**THE PROBLEM**: Below are entries; output exactly the lines from the one with "List.drop_zero, ← e]" to the one with "rfl, [], rfl⟩", both included, and nothing else.

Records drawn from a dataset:
-- ==== Sys2Proof/Laws/Ops.lean ====
section
/-! SUPPORT. What each shared operation can do, said once. -/

namespace Sys2Proof.Machine

/-! ## Sequencing -/

theorem andThen_next_iff {α β : Type} (o : Host.Outcome α Fault Refusal) (k : α → Host.Outcome β Fault Refusal) (b : β) :
    andThen o k = .next b ↔ ∃ a, o = .next a ∧ k a = .next b := by
  cases o <;> simp [andThen]

@[simp] theorem andThen_next {α β : Type} (a : α) (k : α → Host.Outcome β Fault Refusal) :
    andThen (.next a) k = k a := rfl

theorem afterSetup_next_iff (s t : State) (k : Result) :
    afterSetup s k = .next t ↔ s.setupDone = true ∧ k = .next t := by
  unfold afterSetup; split <;> simp_all

theorem underProto_next_iff (p : Proto) (s t : State) (k : Result) :
    underProto p s k = .next t ↔ s.setupDone = true ∧ s.proto = p ∧ k = .next t := by
  unfold underProto; rw [afterSetup_next_iff]; split <;> simp_all

theorem frameClass_next_iff (p : Proto) (c : Bool) (s t : State) (k : Result) :
    frameClass p c s k = .next t ↔ s.setupDone = true ∧ s.proto = p ∧ c = true ∧ k = .next t := by
  unfold frameClass; rw [underProto_next_iff]; split <;> simp_all

@[simp] theorem ended_eq (s : State) : ended s = .next (s.answer .none) := rfl

@[simp] theorem barrier_eq (s : State) : barrier s = s := rfl

/-! ## The ring -/

/-- The ring after a put (R124): unchanged where it is full, else the slot at `head` written and `head` advanced. -/
def ringAdd (r : Ring) (b : Byte) : Ring :=
  if nextIndex r.head = r.tail then r
  else { buf := Memory.write r.buf r.head.toNat b, head := nextIndex r.head, tail := r.tail }

theorem ringPut_full (b : Byte) (s : State) (h : rbFull s = true) :
    ringPut b s = (s.emitDiag (.bufferOverflow b), false) := by
  simp [ringPut, h, raise, reaction]

theorem ringPut_room (b : Byte) (s : State) (h : rbFull s = false) :
    ringPut b s = ((s.putSlot s.rb.head b).setHead (nextIndex s.rb.head), true) := by
  simp [ringPut, h]

theorem ringPut_rb (b : Byte) (s : State) : (ringPut b s).1.rb = ringAdd s.rb b := by
  cases h : rbFull s
  · rw [ringPut_room b s h]
    simp only [rbFull, beq_eq_false_iff_ne] at h
    simp [ringAdd, h, State.putSlot, State.setHead]
  · rw [ringPut_full b s h]
    simp only [rbFull, beq_iff_eq] at h
    simp [ringAdd, h]

/-! ## The producer -/

/-- What no operation of the producer touches (R22, R234, R285), the waiting words apart. -/
structure ProducerFrame (s t : State) : Prop where
  proto : t.proto = s.proto
  framing : t.framing = s.framing
  tables : t.tables = s.tables
  setupDone : t.setupDone = s.setupDone
  dec : t.dec = s.dec
  irqEn : t.irqEn = s.irqEn
  agenda : t.env.agenda = s.env.agenda
  preempts : t.env.preempts = s.env.preempts
  hid : t.out.hid = s.out.hid
  result : t.result = s.result
  freeCount : t.freeCount = s.freeCount
  tail : t.rb.tail = s.rb.tail

theorem ProducerFrame.refl (s : State) : ProducerFrame s s := by constructor <;> rfl

theorem ProducerFrame.trans {s t u : State} (h : ProducerFrame s t) (k : ProducerFrame t u) : ProducerFrame s u := by
  constructor
  · exact k.proto.trans h.proto
  · exact k.framing.trans h.framing
  · exact k.tables.trans h.tables
  · exact k.setupDone.trans h.setupDone
  · exact k.dec.trans h.dec
  · exact k.irqEn.trans h.irqEn
  · exact k.agenda.trans h.agenda
  · exact k.preempts.trans h.preempts
  · exact k.hid.trans h.hid
  · exact k.result.trans h.result
  · exact k.freeCount.trans h.freeCount
  · exact k.tail.trans h.tail

theorem ringPut_frame (b : Byte) (s : State) : ProducerFrame s (ringPut b s).1 := by
  cases h : rbFull s
  · rw [ringPut_room b s h]; constructor <;> rfl
  · rw [ringPut_full b s h]; constructor <;> rfl

theorem raise_frameError_frame (k : FrameKind) (w : FrameWord) (s : State) :
    ProducerFrame s (raise (.frameError k w) s) := by
  cases k <;> constructor <;> rfl

@[simp] theorem raise_frameError_rb (k : FrameKind) (w : FrameWord) (s : State) :
    (raise (.frameError k w) s).rb = s.rb := by
  cases k <;> rfl

@[simp] theorem raise_frameError_env (k : FrameKind) (w : FrameWord) (s : State) :
    (raise (.frameError k w) s).env = s.env := by
  cases k <;> rfl

@[simp] theorem ringPut_env (b : Byte) (s : State) : (ringPut b s).1.env = s.env := by
  cases h : rbFull s
  · rw [ringPut_room b s h]; rfl
  · rw [ringPut_full b s h]; rfl

/-- A validated AT/PS2 byte is put at most once and touches nothing else of the ring. -/
theorem routeAt_spec (b : Byte) (a : Action) (s : State) :
    ProducerFrame s (routeAt b a s) ∧ (routeAt b a s).env = s.env ∧
      ((routeAt b a s).rb = s.rb ∨ (routeAt b a s).rb = ringAdd s.rb b) := by
  cases a with
  | sendCommand c => exact ⟨by constructor <;> rfl, rfl, .inl rfl⟩
  | none => exact ⟨by constructor <;> rfl, rfl, .inl rfl⟩
  | enqueueForDecoding =>
    refine ⟨?_, by simp [routeAt], .inr ?_⟩
    · exact ProducerFrame.trans (by constructor <;> rfl) (ringPut_frame b (s.ask (.onByte b)))
    · exact ringPut_rb b (s.ask (.onByte b))

/-- A validated XT byte is put at most once and touches nothing else of the ring. -/
theorem routeXt_spec (b : Byte) (a : Action) (s : State) :
    ProducerFrame s (routeXt b a s) ∧ (routeXt b a s).env = s.env ∧
      ((routeXt b a s).rb = s.rb ∨ (routeXt b a s).rb = ringAdd s.rb b) := by
  cases a with
  | sendCommand c => exact ⟨by constructor <;> rfl, rfl, .inl rfl⟩
  | none => exact ⟨by constructor <;> rfl, rfl, .inl rfl⟩
  | enqueueForDecoding =>
    refine ⟨?_, by simp [routeXt], .inr ?_⟩
    · exact ProducerFrame.trans (by constructor <;> rfl) (ringPut_frame b (s.ask (.onByte b)))
    · exact ringPut_rb b (s.ask (.onByte b))

/-- One operation of the producer puts at most one byte and touches nothing else of the ring (R22, R231). -/
theorem receive_spec (f : Frame) (s : State) :
    ProducerFrame s (receive f s) ∧ (receive f s).env = s.env ∧
      ((receive f s).rb = s.rb ∨ ∃ b, (receive f s).rb = ringAdd s.rb b) := by
  unfold receive
  split
  · unfold rxAtBody
    split
    · next b _ =>
      have h := routeAt_spec b f.answer s
      exact ⟨h.1, h.2.1, h.2.2.imp id fun e => ⟨b, e⟩⟩
    · next k _ => exact ⟨raise_frameError_frame k _ s, by simp, .inl (by simp)⟩
  · unfold rxXtBody
    split
    · next b _ =>
      have h := routeXt_spec b f.answer s
      exact ⟨h.1, h.2.1, h.2.2.imp id fun e => ⟨b, e⟩⟩
    · next k _ => exact ⟨raise_frameError_frame k _ s, by simp, .inl (by simp)⟩

/-- However many words the producer takes, it only puts bytes (R10, R22). -/
theorem runProducer_spec (n : Nat) (s : State) :
    ProducerFrame s (runProducer n s) ∧ ∃ bs : List Byte, (runProducer n s).rb = bs.foldl ringAdd s.rb := by
  induction n generalizing s with
  | zero => exact ⟨ProducerFrame.refl s, [], rfl⟩
  | succ n ih =>
    simp only [runProducer]
    split
    · next f rest _ _ =>
      obtain ⟨fu, _, ru⟩ := receive_spec f (s.setRcv rest)
      obtain ⟨ft, bs, rt⟩ := ih (receive f (s.setRcv rest))
      have f0 : ProducerFrame s (s.setRcv rest) := by constructor <;> rfl
      refine ⟨(f0.trans fu).trans ft, ?_⟩
      rcases ru with ru | ⟨b, ru⟩
      · exact ⟨bs, by simpa [ru] using rt⟩
      · exact ⟨b :: bs, by simpa [ru] using rt⟩
    · exact ⟨ProducerFrame.refl s, [], rfl⟩

/-- While masked the producer takes nothing (R280). -/
theorem runProducer_masked (n : Nat) (s : State) (h : s.irqEn = false) : runProducer n s = s := by
  cases n <;> simp [runProducer, h]

/-- The words the producer takes are the oldest ones, and each leaves the receiver (R231). -/
theorem runProducer_env (n : Nat) (s : State) (h : s.irqEn = true) :
    (runProducer n s).env = { s.env with rcv := s.env.rcv.drop n } := by
  induction n generalizing s with
  | zero => rfl
  | succ n ih =>
    cases hr : s.env.rcv with
    | nil =>
      simp only [runProducer, h, hr, List.drop_nil]
      rw [← hr]
    | cons f rest =>
      obtain ⟨fr, he, _⟩ := receive_spec f (s.setRcv rest)
      simp only [runProducer, h, hr]
      rw [ih _ (fr.irqEn.trans h), he]
      rfl

/-- While masked a boundary only uses up its entry of the schedule (R280). -/
theorem preempt_masked (s : State) (h : s.irqEn = false) : preempt s = s.setPreempts s.env.preempts.tail := by
  unfold preempt
  split
  · next e => rw [e, List.tail_nil, ← e]; rfl
  · next n rest e => rw [runProducer_masked n (s.setPreempts rest) h, e, List.tail_cons]

/-- What a boundary does to the inputs: its entry of the schedule is used up, and so many of the oldest words are taken. -/
theorem preempt_env (s : State) (h : s.irqEn = true) :
    (preempt s).env = { s.env with rcv := s.env.rcv.drop (s.env.preempts.headD 0), preempts := s.env.preempts.tail } := by
  unfold preempt
  split
  · next e => rw [e, List.tail_nil, List.headD_nil, List.drop_zero, ← e]
  · next n rest e => rw [runProducer_env n (s.setPreempts rest) h, e]; rfl

/-- What a boundary leaves as it was: all that a producer's operation does, the schedule itself apart. -/
structure BoundaryFrame (s t : State) : Prop where
  proto : t.proto = s.proto
  framing : t.framing = s.framing
  tables : t.tables = s.tables
  setupDone : t.setupDone = s.setupDone
  dec : t.dec = s.dec
  irqEn : t.irqEn = s.irqEn
  agenda : t.env.agenda = s.env.agenda
  hid : t.out.hid = s.out.hid
  result : t.result = s.result
  freeCount : t.freeCount = s.freeCount
  tail : t.rb.tail = s.rb.tail

/-- At a boundary the producer only puts bytes (R10, R22). -/
theorem preempt_spec (s : State) :
    BoundaryFrame s (preempt s) ∧ ∃ bs : List Byte, (preempt s).rb = bs.foldl ringAdd s.rb := by
  unfold preempt
  split
  · exact ⟨by constructor <;> rfl, [], rfl⟩
  · next n rest _ =>
    obtain ⟨f, bs, hb⟩ := runProducer_spec n (s.setPreempts rest)
    exact ⟨⟨f.proto, f.framing, f.tables, f.setupDone, f.dec, f.irqEn, f.agenda, f.hid, f.result, f.freeCount, f.tail⟩, bs, hb⟩

/-- At a boundary where no word is scheduled nothing happens. -/
theorem preempt_undisturbed (s : State) (h : s.env.preempts = []) : preempt s = s := by
  simp [preempt, h]

/-- A put leaves `rb.tail` alone, and a byte that is held stays held (R22, R125). -/
theorem ringAdd_tail (r : Ring) (b : Byte) : (ringAdd r b).tail = r.tail := by
  unfold ringAdd; split <;> rfl

theorem ringAdds_tail (bs : List Byte) (r : Ring) : (bs.foldl ringAdd r).tail = r.tail := by
  induction bs generalizing r with
  | nil => rfl
  | cons b bs ih => rw [List.foldl_cons, ih, ringAdd_tail]

theorem ringAdd_keeps_oldest (r : Ring) (b : Byte) (h : r.head ≠ r.tail) :
    (ringAdd r b).head ≠ r.tail ∧ Memory.read (ringAdd r b).buf r.tail.toNat = Memory.read r.buf r.tail.toNat := by
  unfold ringAdd
  split
  · exact ⟨h, rfl⟩
  · next hn => exact ⟨hn, memory_read_write_other _ _ fun e => h (BitVec.eq_of_toNat_eq e.symm)⟩

theorem ringAdds_keep_oldest (bs : List Byte) (r : Ring) (h : r.head ≠ r.tail) :
    (bs.foldl ringAdd r).tail = r.tail ∧ (bs.foldl ringAdd r).head ≠ r.tail ∧
      Memory.read (bs.foldl ringAdd r).buf r.tail.toNat = Memory.read r.buf r.tail.toNat := by
  induction bs generalizing r with
  | nil => exact ⟨rfl, h, rfl⟩
  | cons b bs ih =>
    obtain ⟨h1, h2⟩ := ringAdd_keeps_oldest r b h
    have h3 := ringAdd_tail r b
    have := ih (ringAdd r b) (by rw [h3]; exact h1)
    rw [h3] at this
    exact ⟨this.1, this.2.1, this.2.2.trans h2⟩

end Sys2Proof.Machine
end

**WRITTEN RESPONSE**:
  · next e => rw [e, List.tail_nil, List.headD_nil, List.drop_zero, ← e]
  · next n rest e => rw [runProducer_env n (s.setPreempts rest) h, e]; rfl

/-- What a boundary leaves as it was: all that a producer's operation does, the schedule itself apart. -/
structure BoundaryFrame (s t : State) : Prop where
  proto : t.proto = s.proto
  framing : t.framing = s.framing
  tables : t.tables = s.tables
  setupDone : t.setupDone = s.setupDone
  dec : t.dec = s.dec
  irqEn : t.irqEn = s.irqEn
  agenda : t.env.agenda = s.env.agenda
  hid : t.out.hid = s.out.hid
  result : t.result = s.result
  freeCount : t.freeCount = s.freeCount
  tail : t.rb.tail = s.rb.tail

/-- At a boundary the producer only puts bytes (R10, R22). -/
theorem preempt_spec (s : State) :
    BoundaryFrame s (preempt s) ∧ ∃ bs : List Byte, (preempt s).rb = bs.foldl ringAdd s.rb := by
  unfold preempt
  split
  · exact ⟨by constructor <;> rfl, [], rfl⟩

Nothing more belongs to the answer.